§ **Task prompt**
Count every line in the data below where the word "checks" appears, then state only that count.

§ **Data to examine**
-- ==== Sys2Proof/Machine/Tie.lean ====
section
/-! DEFINITION. Machine/Tie.lean: the Tie pair — interlock, link, roles, comparison, marks, takeover and planned swaps
(spec/16_tie_pair.md), and the second computation of doubled decisions (R414). -/

namespace Sys2Proof.Machine

/-! ## Roles and the interlock (R384, R385, R389) -/

def State.holdIn (s : State) : Bool := s.flag F.TIE_STATUS_HOLD_IN
def State.holdOut (s : State) : Bool := s.flag F.TIE_STATUS_HOLD_OUT

/-- TIE_HOLD_OUT asserted, and TIE_HOLD_IN read deasserted since for as long as R384 asks. -/
def State.holds (s : State) : Bool := s.holdOut && s.tie.wait.isNone

/-- A chip that takes the pair's output to be its own affair while it joins or waits: it keeps marks and mirrored changes. -/
def State.follows (s : State) : Bool :=
  s.role == Role.forming || s.role == Role.standby || s.role == Role.standbyIso || (s.role == Role.swapping && !s.tie.swapActive)

/-- A role in which this chip is the active of the pair. -/
def State.leads (s : State) : Bool := s.role == Role.active || s.role == Role.activeIso || (s.role == Role.swapping && s.tie.swapActive)

/-- ACTIVE_ISOLATED. -/
def State.isolate (s : State) : State := (({ s with tie := { s.tie with standby := false } }).unaligned).setRole Role.activeIso

/-- An interlock conflict: event 0x3CA (R384). -/
def State.conflict (s : State) : State := s.raise { num := 0x3CA, arg := s.strap, alarm := true }

/-- TIE_HOLD_OUT asserted, and the wait of 100 ns begun; chip B gives way to an asserted TIE_HOLD_IN. -/
def State.acquireHold (s : State) : State :=
  let s := ({ s with tie := { s.tie with wait := some s.cyc } }).setFld F.TIE_STATUS_HOLD_OUT 1
  if !s.holdIn then s else if s.strap = 0 then s.conflict else s.conflict.tieRelease

/-! ## Packet-number guard (R400) -/

/-- GUARD. -/
def State.tieGuard (s : State) (wide : Bool) : Nat := if wide then 2 ^ 40 else 2 ^ (max 20 (min 40 (s.fld F.TIE_CFG_GUARD_LOG2)))

/-- The value a transmit association's NEXT_PN is raised to. -/
def State.raisedPn (s : State) (g sa : Nat) (x : Ctx) : Nat :=
  max (max x.next (tabGet 0 s.tie.armed sa)) (tabGet 0 s.tie.marks (2 * sa)) + g

/-- The raise armed for every transmit association that is not EMPTY, and the receive marks applied. -/
def State.armGuard (s : State) (wide : Bool) : State :=
  let g := s.tieGuard wide
  let armed := s.sec.ctxs.filterMap fun e =>
    if e.2.st = .empty ∨ (s.saChan e.1).dir then none else some (e.1, s.raisedPn g e.1 e.2)
  let ctxs := tabMapKeep (fun _ => ({} : Ctx)) (fun sa (x : Ctx) =>
    let m := tabGet 0 s.tie.marks (2 * sa + 1)
    if (s.saChan sa).dir ∧ x.high < m then { x with high := m, onesTo := m } else x) s.sec.ctxs
  ({ s with sec := { s.sec with ctxs := ctxs }, tie := { s.tie with armed := armed, marks := [] } }).markSync
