-- ==== Sys2Proof/Machine/Access.lean ====
section
/-! DEFINITION. Machine/Access.lean: accesses to registers: of the whole map by a master of a world (R12 to R16, R295, R476), the
common rules of command registers (R505), and REG_READ and REG_WRITE (R334). -/

namespace Sys2Proof.Machine

/-- The functions answer: always for the GLB block, otherwise not from the start of a reset until STAGE reads RUNNING (R476), or
NO_CONFIG (R269). -/
def State.answers (s : State) (w : World) (a : Nat) : Bool := w != .nonSecure || s.hostUp || a / 0x100000 == 0

/-- Registers of BAR2 of function `f`: base and size are left as they are while their ring is enabled (R347). -/
def State.ringPut (s : State) (f a : Nat) (v : Word) : State :=
  let i := Fin.ofNat 64 f
  let cmd := s.flag (F.R2_RING_CTL_CMD_EN f)
  let msg := s.flag (F.R2_RING_CTL_MSG_EN f)
  match a % 4096 with
  | 0x00 => nextOf s (execRingEnable i v s)
  | 0x04 => nextOf s (execCmdErrClear i v s)
  | 0x08 | 0x0C | 0x10 => if cmd then s else s.writeReg .nonSecure a v
  | 0x14 => nextOf s (execCmdTailWrite i (v.extractLsb' 0 13) s)
  | 0x20 | 0x24 | 0x28 => if msg then s else s.writeReg .nonSecure a v
  | 0x2C => nextOf s (execMsgHeadWrite i (v.extractLsb' 0 13) s)
  | _ => s.writeReg .nonSecure a v

/-- Registers of GLB. -/
def State.putGlb (s : State) (w : World) (a : Nat) (v : Word) (b : BootIn) (good : Bool) : State :=
  if a = F.GLB_RST_CHIP.addr then
    if bitsOf v F.GLB_RST_CHIP.lo 1 = 1 then nextOf s (execChipReset w b s) else s
  else if a = F.GLB_RECOVERY_CTL_ERASE.addr then s.recCtlWrite v good
  else s.plainWrite w a v

/-- A word written at key `a` by a master of world `w`; `b` and `good` say how a reset or a recovery command that it starts comes
out. -/
def State.access (s : State) (w : World) (a : Nat) (v : Word) (b : BootIn) (good : Bool) : State :=
  if a % 4 ≠ 0 ∨ !s.answers w a then s
  else if 0x10100000 ≤ a then s.writeReg w a v
  else if 0x10000000 ≤ a then s.ringPut ((a - 0x10000000) / 4096) a v
  else if a / 0x100000 = 0 then s.putGlb w a v b good
  else if a = F.TIE_CTL_SWAP.addr then s.tieCtlWrite v
  else s.regPut w a v

/-- REGISTER_WRITE (R14 to R16, R476). -/
def execRegisterWrite (w : World) (a : BitVec 32) (v : Word) (b : BootIn) (good : Bool) (s : State) : Out :=
  .next (s.access w a.toNat v b good)

/-- UNALIGNED_ACCESS (R13): unsupported request; nothing but the count changes. -/
def execUnalignedAccess (_f : Fin 64) (_bar2 : Bool) (s : State) : Out := .next (s.bump C.GLB_BADACC_CNT)

/-- SECURE_ACCESS_REFUSED (R15): a read of a register with secure fields from outside the secure world, in which they read zero, or
a write, which they ignore. -/
def execSecureAccessRefused (w : World) (a : BitVec 32) (write : Option Word) (s : State) : Out :=
  let a := a.toNat
  if w.isSecure || !secureReg a || !s.answers w a || a / 0x100000 == 0x100 then .next s
  else match write with
    | some v => .next (s.plainWrite w a v)
    | none => .next (s.secureRefused a w)

/-! ## Command registers (R505) -/

/-- The OP field of each command register and the largest OP its chapter lists. -/
def cmdRegs : List (Fld × Nat) :=
  [(F.TRV_RULE_CMD_OP, 4), (F.PLT_CMD_OP, 7), (F.SEC_CMD_OP, 14), (F.BLW_QCMD_OP, 3), (F.GAT_GCL_CMD_OP, 5), (F.DAT_CMD_OP, 5),
   (F.HRT_CMD_OP, 0x12)]

def cmdRegOf (a : Nat) : Option (Fld × Nat) := cmdRegs.find? fun e => e.1.addr == a

/-- OP_ZERO_WRITE: the other writable fields, and nothing else. -/
def execOpZeroWrite (w : World) (a : BitVec 32) (v : Word) (s : State) : Out :=
  match cmdRegOf a.toNat with
  | some e => .next (if opOf e.1 v = 0 ∧ s.answers w a.toNat then s.regPut w a.toNat v else s)
  | none => .next s

/-- RESERVED_OP_WRITE: an OP that the chapter does not list, refused as the chapter says. -/
def execReservedOpWrite (w : World) (a : BitVec 32) (v : Word) (s : State) : Out :=
  match cmdRegOf a.toNat with
  | some e => .next (if e.2 < opOf e.1 v ∧ s.answers w a.toNat then s.regPut w a.toNat v else s)
  | none => .next s

/-! ## REG_READ and REG_WRITE (R334) -/

/-- The payload's offset and number of words lie in their ranges (R331). -/
def regPayOk (b : List Byte) : Bool :=
  decide (8 ≤ b.length) && decide (1 ≤ leAt b 4 4) && decide (leAt b 4 4 ≤ 256) && leAt b 0 4 % 4 == 0

/-- REG_READ: one event and record name the first secure offset; an offset outside the view is refused. -/
def execRegRead (d : Desc) (s : State) : Out :=
  let f := d.fn.val
  .next (ringCmd d
    { opcode := 0x0200, cls := .observe, payMax := 8, payOk := fun b => b.length == 8 && regPayOk b, rspSize := fun b => 4 * leAt b 4 4 }
    (fun s b =>
      let o := leAt b 0 4
      let n := leAt b 4 4
      if !viewOk f o n then { st := s, status := St.classDenied }
      else
        let s := match (if f = 0 then firstSecure n o else none) with
          | some a => s.secureRefused a .nonSecure
          | none => s
        let x := s.readView f n o
        { st := x.1, rsp := wordBytes x.2 }) s)

/-- Consecutive words written from offset `o` of the view of function `f`. -/
def State.writeView (f : Nat) : List Word → Nat → State → State
  | [], _, s => s
  | v :: t, o, s =>
    let s := if f = 0 then
        (if o / 0x100000 = 0 then s.plainWrite .nonSecure o v else if o = F.TIE_CTL_SWAP.addr then s.tieCtlWrite v else s.regPut .nonSecure o v)
      else nextOf s (execParcelWindowWrite (Fin.ofNat 64 f) (BitVec.ofNat 16 o) v s)
    State.writeView f t (o + 4) s

/-- REG_WRITE: refused whole where it reaches a secure field or leaves the view. -/
def execRegWrite (d : Desc) (s : State) : Out :=
  let f := d.fn.val
  .next (ringCmd d
    { opcode := 0x0201, cls := .operate, payMax := 8 + 4 * 256
      payOk := fun b => regPayOk b && b.length == 8 + 4 * leAt b 4 4 }
    (fun s b =>
      let o := leAt b 0 4
      let n := leAt b 4 4
      if !viewOk f o n ∨ (f = 0 ∧ (firstSecure n o).isSome) then { st := s, status := St.classDenied }
      else { st := State.writeView f (leWords n (b.drop 8)) o s }) s)

end Sys2Proof.Machine
end

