-- ==== Sys2Proof/Machine/Image.lean ====
section
/-! DEFINITION. Machine/Image.lean: the configuration image, its form (spec/11_signed_control.md, R270 to R272) and the checks of
its verification (R273), with those that the other chapters place there. -/

namespace Sys2Proof.Machine

/-! ## Form (R270 to R272) -/

/-- An entry of the section table. -/
structure ISec where
  typ : Nat
  off : Nat
  len : Nat
  recs : Nat
  deriving DecidableEq, Repr

/-- A record: its section, where it stands, and R271's fields. -/
structure IRec where
  typ : Nat
  off : Nat
  target : Nat
  mode : Nat
  op : Nat
  index : Nat
  data : List Byte
  deriving DecidableEq, Repr

/-- An image as parsed. -/
structure Img where
  bytes : List Byte
  secs : List ISec
  recs : List IRec

def Img.seq (i : Img) : Nat := leAt i.bytes 12 4
def Img.covered (i : Img) : List Byte := i.bytes.take (i.bytes.length - sigBlockLen)
def Img.meas (i : Img) : List Byte := Config.sha384 i.covered
def Img.disruptOk (i : Img) : Bool := leAt i.bytes 29 1 % 2 == 1

/-- The payload of the section of a type, if there is one. -/
def Img.sec (i : Img) (typ : Nat) : Option (List Byte) := (i.secs.find? (·.typ == typ)).map fun x => slice i.bytes x.off x.len

def IRec.words (r : IRec) : List Word := leWords (r.data.length / 4) r.data

/-- A section without records of R271. -/
def plainSec (typ : Nat) : Bool := typ == 1 || typ == 2 || typ == 0x36

def secKnown (typ : Nat) : Bool :=
  [1, 2, 4, 0x10, 0x20, 0x21, 0x22, 0x23, 0x24, 0x30, 0x31, 0x32, 0x33, 0x34, 0x35, 0x36, 0x40, 0x50, 0xF0].contains typ

/-- Section table entries `k` on, `n` of them, above a type. -/
def parseSecs (b : List Byte) (limit : Nat) : Nat → Nat → Nat → Option (List ISec)
  | 0, _, _ => some []
  | n + 1, k, low =>
    let o := 64 + 16 * k
    let s : ISec := { typ := leAt b o 2, off := leAt b (o + 4) 4, len := leAt b (o + 8) 4, recs := leAt b (o + 12) 4 }
    if s.typ ≤ low ∨ !secKnown s.typ ∨ leAt b (o + 2) 1 ≠ 1 ∨ leAt b (o + 3) 1 ≠ 0 ∨ s.off % 8 ≠ 0 ∨ limit < s.off + s.len then none
    else (parseSecs b limit n (k + 1) s.typ).map (s :: ·)

/-- No payload overlaps another or the table. -/
def secsApart (n : Nat) (l : List ISec) : Bool :=
  l.all (fun s => s.len == 0 || decide (64 + 16 * n ≤ s.off)) &&
  l.all fun s => l.all fun t => s.typ == t.typ || s.len == 0 || t.len == 0 || decide (s.off + s.len ≤ t.off) || decide (t.off + t.len ≤ s.off)

/-- The sections of fixed entries are well formed. -/
def secForm (b : List Byte) (s : ISec) : Bool :=
  match s.typ with
  | 1 => s.len == 64 * s.recs && decide (s.recs ≤ 32) &&
    (List.range s.recs).all fun i => decide (leAt b (s.off + 64 * i + 56) 1 ≤ 1) && leAt b (s.off + 64 * i + 57) 7 == 0
  | 2 => s.len == 4
  | 0x36 => s.len == 16 * s.recs && decide (s.recs ≤ 32) && (List.range s.recs).all fun i => leAt b (s.off + 16 * i + 12) 4 == 0
  | _ => true

/-- Step 1 of R273: header and section table. -/
def parseHead (l : List Byte) : Option (List Byte × List ISec) :=
  let n := leNat (flashGet l 8 4)
  let b := flashGet l 0 n
  let k := leAt b 30 2
  if n < 64 + sigBlockLen ∨ 8388608 < n ∨ slice b 0 4 ≠ [0x5A, 0x47, 0x43, 0x46] ∨ leAt b 4 2 ≠ 1 ∨ leAt b 12 4 = 0 ∨
      2 ≤ leAt b 29 1 ∨ k = 0 ∨ 64 < k ∨ leAt b 48 16 ≠ 0 ∨ n - sigBlockLen < 64 + 16 * k then none
  else match parseSecs b (n - sigBlockLen) k 0 0 with
    | none => none
    | some s => if secsApart k s && s.all (secForm b) then some (b, s) else none

/-- The records of a section from offset `o` to `e`; or the offset of the first that is not one. -/
def parseRecs (b : List Byte) (typ e : Nat) : Nat → Nat → List IRec ⊕ Nat
  | 0, o => if o = e then .inl [] else .inr o
  | n + 1, o =>
    let w := leAt b (o + 4) 2
    if e < o + 16 + 4 * w ∨ w = 0 ∨ 512 < w ∨ 2 < leAt b (o + 6) 1 ∨ leAt b (o + 12) 4 ≠ 0 then .inr o
    else match parseRecs b typ e n (o + 16 + 4 * w) with
      | .inl l => .inl ({ typ := typ, off := o, target := leAt b o 4, mode := leAt b (o + 6) 1, op := leAt b (o + 7) 1
                          index := leAt b (o + 8) 4, data := slice b (o + 16) (4 * w) } :: l)
      | .inr x => .inr x

/-- The records of every section, in the order of application. -/
def parseAll (b : List Byte) : List ISec → List IRec ⊕ Nat
  | [] => .inl []
  | s :: t =>
    match (if plainSec s.typ then .inl [] else parseRecs b s.typ (s.off + s.len) s.recs s.off), parseAll b t with
    | .inl x, .inl y => .inl (x ++ y)
    | .inr o, _ => .inr o
    | _, .inr o => .inr o

/-! ## Targets (R271, R272) -/

/-- GLB's parcel registers, and the parcel settings of three blocks. -/
def parcelTarget (a : Nat) : Bool :=
  (decide (0x1000 ≤ a) && decide (a < 0x1C04)) || (regIx (F.TRV_RANGE_BASE 0).addr 4 64 a).isSome ||
  (regIx (F.PLT_PARCEL_CFG_QUOTA 0).addr 4 64 a).isSome || (regIx (F.BLW_PARCEL_CFG_BUF_QUOTA 0).addr 4 64 a).isSome

/-- The registers a section's MODE 0 records may write. -/
def secTarget (typ a : Nat) : Bool :=
  let blk := a / 0x100000
  match typ with
  | 0x10 => parcelTarget a
  | 0x20 => blk == 1 || blk == 2
  | 0x21 => blk == 9
  | 0x22 => blk == 0xB || blk == 0xC
  | 0x23 => blk == 0xE
  | 0x24 => blk == 0xD
  | 0x30 | 0x31 => blk == 5
  | 0x32 => blk == 6
  | 0x33 => blk == 7
  | 0x34 => blk == 8
  | 0x35 => blk == 4
  | 0x40 => blk == 3
  | 0x50 => blk == 0xF
  | 0xF0 => decide (1 ≤ blk) && decide (blk ≤ 0xF) && blk != 0xA
  | _ => false

/-- The bits of a register that a MODE 0 word may set: its writable fields, in the REGISTER section its RW and RWS ones. -/
def writableBits (typ a : Nat) : Nat :=
  match regDesc a with
  | some d => d.fields.foldl (fun m f =>
      if f.acc = Acc.ro ∨ (typ = 0xF0 ∧ f.acc ≠ Acc.rw) then m else Nat.lor m ((2 ^ f.width - 1) * 2 ^ f.lo)) 0
  | none => 0

/-- Consecutive words within their writable bits. -/
def wordsFit (typ : Nat) : Nat → List Word → Bool
  | _, [] => true
  | a, w :: t =>
    secTarget typ a && (regDesc a).isSome && Nat.land w.toNat (2 ^ 32 - 1 - writableBits typ a) == 0 && wordsFit typ (a + 4) t

/-- The command window and the OPs of a section's MODE 1 records. -/
def secCommand (typ : Nat) : Option (Nat × Nat × List Nat) :=
  match typ with
  | 0x30 => some (secWin, 32, [2])
  | 0x31 => some (secWin, 32, [4, 6, 8, 9])
  | 0x33 => some (blwWin, 12, [2])
  | 0x34 => some (gatWin, 2, [3, 4])
  | 0x35 => some (pltWin, 4, [2])
  | 0x40 => some (trvWin, 20, [2])
  | _ => none

/-- Step 6 of R273 for one record. -/
def IRec.fits (r : IRec) : Bool :=
  match r.mode with
  | 0 => r.typ != 4 && r.target % 4 == 0 && wordsFit r.typ r.target r.words
  | 1 => match secCommand r.typ with
    | some (win, n, ops) => r.target == win && decide (r.data.length ≤ 4 * n) && ops.contains r.op
    | none => false
  | _ => (r.typ == 4 || r.typ == 0x31) && r.target / 0x100000 == 0xA && decide (r.index < 4096 ∨ (r.index = 0xFFFFFFFF ∧ r.typ = 0x31)) &&
      decide (r.data.length ≤ 2048)

/-! ## What an image describes -/

/-- The settings an image gives, over the settings `v`: registers as written, channels and rules as they would be entered. -/
def viewRec (v : State) (r : IRec) : State :=
  match r.mode, r.typ with
  | 0, _ => v.setWords r.target r.words
  | 1, 0x30 => v.setChan r.index (Chan.ofWords r.words)
  | 1, 0x40 => { v with rules := tabSet {} v.rules (r.index % 16384) { Rule.ofWords r.words with gen := 3 } }
  | _, _ => v
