/-- A commit that a reset cut short after the boot record was rewritten is completed (R298): what the image before it left goes. -/
def State.finishAtBoot (s : State) (i : Img) (slot : Nat) : State :=
  match imgOf (s.cfgFlash (1 - slot)) with
  | some old =>
    if old.seq = tabGet 0 s.hrt.seqs 64 ∧ old.seq < i.seq then
      let s := (old.slots.filter fun n => !i.slots.contains n).foldl (fun s n => (s.slotDelete { slot := n, arg := 0, tag := none }).1) s
      (s.raiseFloor i.seq).raise { num := 0x005, arg := i.seq }
    else s
  | none => s

/-- Regions of DDR5 take up their uses. -/
def State.regionsUse (s : State) : State :=
  let has (r : Nat) : Bool := (tabGet none s.tmp.regions r).isSome && s.flag F.TMP_STATUS_PRESENT
  ((s.layoutTake.layoutSync).setFlag F.SEC_STATUS_DDR_CTX (has 0)).setFlag F.FBK_STATUS_ARCHIVE (has 2)

/-- The verified image applied at boot. -/
def State.applyBoot (s : State) (i : Img) (slot : Nat) (capsBad : BitVec 256) : State :=
  let x := (i.recs.filter fun r => decide (r.typ < 0x30)).foldl (App.bootRec capsBad) { st := s.takeAck i }
  let x := (i.recs.filter fun r => decide (0x30 ≤ r.typ)).foldl (App.bootRec capsBad) { x with st := x.st.regionsUse }
  if x.code ≠ 0 then s.noConfig x.code 0
  else
    let s := x.st.genSwap.layoutSync
    let s := (s.inForce i slot).setFld F.GLB_BOOT_STAGE 3
    let s := if s.tieOn then { s with tie := { s.tie with since := some s.cyc } } else s
    let s := s.finishAtBoot i slot
    let s := { s with fbk := { s.fbk with winAt := s.cyc } }
    (s.setFld F.GLB_BOOT_STAGE 4).raise
      { num := 0x001, scope := s.fld F.GLB_BOOT_FW_SLOT, arg := slot, data := leBytes 4 i.seq ++ zeros 12 }

/-- FIRMWARE_BOOT (R269, R477): from FW_VERIFIED to RUNNING, or to NO_CONFIG. -/
def execFirmwareBoot (x : FwIn) (s : State) : Out :=
  if s.env.held || s.fld F.GLB_BOOT_STAGE != 1 then .next s
  else
    let s := if s.flag F.GLB_BOOT_FALLBACK then s.raise { num := 0x002, scope := s.fld F.GLB_BOOT_FW_SLOT } else s
    let s := s.bootDevices x
    let s := if x.certsOk then s else s.raise { num := 0x00F, arg := 1 }
    let s := s.mount
    let s := if s.ctl.lcsNew then
        ({ s with ctl := { s.ctl with lcsNew := false } }).raise { num := 0x00D, arg := s.otp.lcs } else s
    if !s.flag F.HRT_STATUS_HUK_OK then .next (s.setFld F.GLB_BOOT_STAGE 9)
    else
      let slot := s.bootRec.cfg
      match s.verifyImg (s.cfgFlash slot) true x.agree with
      | .ok i => .next (s.applyBoot i slot x.capsBad)
      | .refuse c o => .next (s.noConfig c o)
      | .doubled => .next ((s.ddMismatch 0).noConfig St.sigBad 0)

/-! ## The state of a commit (R275) -/

/-- The configuration slot that is staged: the one the boot record does not name. -/
def State.stageSlot (s : State) : Nat := 1 - s.bootRec.cfg

/-- The slot of the image that a commit brings in, and of the one it replaces. -/
def State.newSlot (s : State) (r : Run) : Nat := if r.recorded then s.bootRec.cfg else 1 - s.bootRec.cfg

def State.newImg (s : State) (r : Run) : Option Img := imgOf (s.cfgFlash (s.newSlot r))

/-- The image that a commit replaces, where one is in force. -/
def State.oldImg (s : State) (r : Run) : Option Img :=
  if r.replaces then imgOf (s.cfgFlash (1 - s.newSlot r)) else none

def State.setRun (s : State) (r : Option Run) : State := { s with ctl := { s.ctl with run := r } }

def commitIdle : Nat := 0
def commitStaged : Nat := 1
def commitVerified : Nat := 2
def commitScheduled : Nat := 3
def commitPrestage : Nat := 4
def commitPoststage : Nat := 5

def State.commitState (s : State) (n : Nat) : State := s.setFld F.GLB_COMMIT_STATE n

/-- An image is in force. -/
def State.someImage (s : State) : Bool := s.flag F.GLB_IMAGE_SEQ

/-- A commit is scheduled or running. -/
def State.committing (s : State) : Bool := s.ctl.run.isSome

/-- A refusal of a commit command, shown in LAST_CODE. -/
def State.commitRefuse (s : State) (c : Nat) (off : Nat := 0) : Res := { st := s.setFld F.GLB_COMMIT_LAST_CODE c, status := c, result := off }

/-- PRESTAGE_MS within its bounds, in ms. -/
def State.prestageMs (s : State) : Nat := clampN 10 1000 (s.fld F.GLB_COMMIT_PRESTAGE_MS)

/-- A command of the commit family. -/
def commitCmd (d : Desc) (op max_ : Nat) (ok : List Byte → Bool) (run : State → List Byte → Res) (s : State) : State :=
  ringCmd d { opcode := 0x300 + op, cls := .operate, payMax := max_, payOk := ok }
    (fun s b =>
      let r := run s b
      if r.status = St.ok then { r with st := r.st.tieMirror (0x300 + op) 0 0 b } else r) s

/-- IMAGE_STAGE: an offset of 8 bytes and up to 64 KiB. -/
def stageRun (s : State) (b : List Byte) : Res :=
  if s.committing then s.commitRefuse St.busyCommit
  else
    let n := s.stageSlot
    let s := s.setCfgFlash n (flashPut (s.cfgFlash n) (leAt b 0 8) (b.drop 8))
    { st := ({ s with ctl := { s.ctl with verified := none } }).commitState commitStaged }

def execImageStage (d : Desc) (s : State) : Out :=
  .next (commitCmd d 0 65544 (fun b => decide (8 < b.length) && decide (leAt b 0 8 + (b.length - 8) ≤ 8388608)) stageRun s)

/-- What IMAGE_VERIFY returns: measurement, IMAGE_SEQ, and whether the commit would be disruptive. -/
def Verified.bytes (v : Verified) : List Byte := v.meas ++ leBytes 4 v.seq ++ leBytes 4 (b2n v.disrupt)

/-- IMAGE_VERIFY (R273, R275). -/
def verifyRun (agree : Bool) (s : State) (_ : List Byte) : Res :=
  if s.committing then s.commitRefuse St.busyCommit
  else
    let bad (s : State) (c o : Nat) : Res := (({ s with ctl := { s.ctl with verified := none } }).commitState commitStaged).commitRefuse c o
    match s.verifyImg (s.cfgFlash s.stageSlot) false agree with
    | .refuse c o => bad s c o
    | .doubled => bad (s.ddMismatch 0) St.sigBad 0
    | .ok i =>
      let v : Verified := { meas := i.meas, seq := i.seq, disrupt := s.someImage && s.disruptive i }
      { st := (({ s with ctl := { s.ctl with verified := some v } }).commitState commitVerified).raise { num := 0x004, arg := i.seq }
        rsp := v.bytes }

def execImageVerify (d : Desc) (s : State) : Out :=
  .next (commitCmd d 1 0 (fun _ => true) (verifyRun d.agree) s)

/-- The checks that COMMIT and COMMIT_AT share: trial, another commit, the named measurement, disruption. -/
def State.commitBad (s : State) (b : List Byte) : Option Nat :=
  if s.committing ∨ s.ctl.trial.isSome then some St.busyCommit
  else match s.ctl.verified with
    | none => some St.imageFormat
    | some v =>
      if v.meas ≠ b.take 48 then some St.imageFormat
      else match imgOf (s.cfgFlash s.stageSlot) with
        | none => some St.imageFormat
        | some i => if v.disrupt && !i.disruptOk then some St.disruptive else none

/-- The drain time in ms that a command names after its other fields: 500 where it names none (R276). -/
def drainMs (b : List Byte) (o : Nat) : Nat := if b.length = o then 500 else leAt b o 4

/-- COMMIT: the measurement, and a drain time in ms; it is in progress until POSTSTAGE ends. -/
def commitRun (s : State) (b : List Byte) : Res :=
  match s.commitBad b with
  | some c => s.commitRefuse c
  | none => { st := (s.setRun (some { meas := b.take 48, at_ := none, drain := drainMs b 48, replaces := s.someImage })).commitState commitPrestage, wait := true }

§ **Response**
2